=== Begin Enclosure ===
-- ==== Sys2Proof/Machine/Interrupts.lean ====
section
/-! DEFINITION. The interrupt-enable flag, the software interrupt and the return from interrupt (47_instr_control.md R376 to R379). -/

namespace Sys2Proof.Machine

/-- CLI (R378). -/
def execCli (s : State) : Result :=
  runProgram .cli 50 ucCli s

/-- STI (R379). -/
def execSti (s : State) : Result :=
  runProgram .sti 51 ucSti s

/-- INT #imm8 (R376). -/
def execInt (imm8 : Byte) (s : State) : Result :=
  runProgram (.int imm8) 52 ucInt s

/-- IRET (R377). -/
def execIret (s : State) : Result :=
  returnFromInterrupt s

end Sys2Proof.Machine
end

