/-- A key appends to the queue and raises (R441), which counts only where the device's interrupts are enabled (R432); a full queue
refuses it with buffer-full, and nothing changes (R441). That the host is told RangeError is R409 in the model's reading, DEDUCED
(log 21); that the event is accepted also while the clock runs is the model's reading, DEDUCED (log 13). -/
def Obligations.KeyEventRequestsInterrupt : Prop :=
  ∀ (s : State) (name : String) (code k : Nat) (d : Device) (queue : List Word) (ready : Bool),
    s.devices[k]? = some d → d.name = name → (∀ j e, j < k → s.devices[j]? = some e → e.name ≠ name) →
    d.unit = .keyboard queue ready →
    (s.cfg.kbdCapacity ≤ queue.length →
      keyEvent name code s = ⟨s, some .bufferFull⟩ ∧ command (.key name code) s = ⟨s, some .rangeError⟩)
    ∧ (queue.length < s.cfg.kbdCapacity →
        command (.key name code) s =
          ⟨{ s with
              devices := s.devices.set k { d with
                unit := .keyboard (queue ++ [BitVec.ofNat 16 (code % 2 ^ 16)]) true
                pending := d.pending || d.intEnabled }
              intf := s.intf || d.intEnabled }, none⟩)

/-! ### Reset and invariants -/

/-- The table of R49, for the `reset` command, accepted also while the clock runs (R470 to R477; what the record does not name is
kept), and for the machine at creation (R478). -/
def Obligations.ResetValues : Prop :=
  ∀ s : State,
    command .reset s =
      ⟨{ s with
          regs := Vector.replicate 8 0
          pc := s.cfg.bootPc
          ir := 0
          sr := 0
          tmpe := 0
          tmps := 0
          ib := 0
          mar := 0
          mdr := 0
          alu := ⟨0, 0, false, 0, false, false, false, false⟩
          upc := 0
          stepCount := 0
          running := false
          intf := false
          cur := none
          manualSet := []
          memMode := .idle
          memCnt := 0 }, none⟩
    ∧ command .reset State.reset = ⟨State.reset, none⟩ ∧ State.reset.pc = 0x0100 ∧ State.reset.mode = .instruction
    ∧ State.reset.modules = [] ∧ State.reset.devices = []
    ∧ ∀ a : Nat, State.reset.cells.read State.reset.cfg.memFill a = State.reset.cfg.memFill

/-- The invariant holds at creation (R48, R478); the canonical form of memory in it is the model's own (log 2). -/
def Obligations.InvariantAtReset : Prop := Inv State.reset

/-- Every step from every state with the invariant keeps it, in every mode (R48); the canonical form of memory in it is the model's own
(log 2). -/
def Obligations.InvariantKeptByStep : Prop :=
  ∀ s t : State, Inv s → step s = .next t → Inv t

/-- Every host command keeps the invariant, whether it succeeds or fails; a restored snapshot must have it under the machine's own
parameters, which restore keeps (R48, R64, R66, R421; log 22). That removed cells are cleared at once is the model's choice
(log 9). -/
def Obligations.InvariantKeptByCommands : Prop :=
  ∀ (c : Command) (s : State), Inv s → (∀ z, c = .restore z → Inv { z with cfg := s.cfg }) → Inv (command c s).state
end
=== End Enclosure ===
▸ **REQUIRED WORK**
Output the listing verbatim through the "runProgram .sti 51 ucSti s" line.

▸ **ANSWER AREA**
-- ==== Sys2Proof/Machine/Interrupts.lean ====
section
/-! DEFINITION. The interrupt-enable flag, the software interrupt and the return from interrupt (47_instr_control.md R376 to R379). -/

namespace Sys2Proof.Machine

/-- CLI (R378). -/
def execCli (s : State) : Result :=
  runProgram .cli 50 ucCli s

/-- STI (R379). -/
def execSti (s : State) : Result :=
  runProgram .sti 51 ucSti s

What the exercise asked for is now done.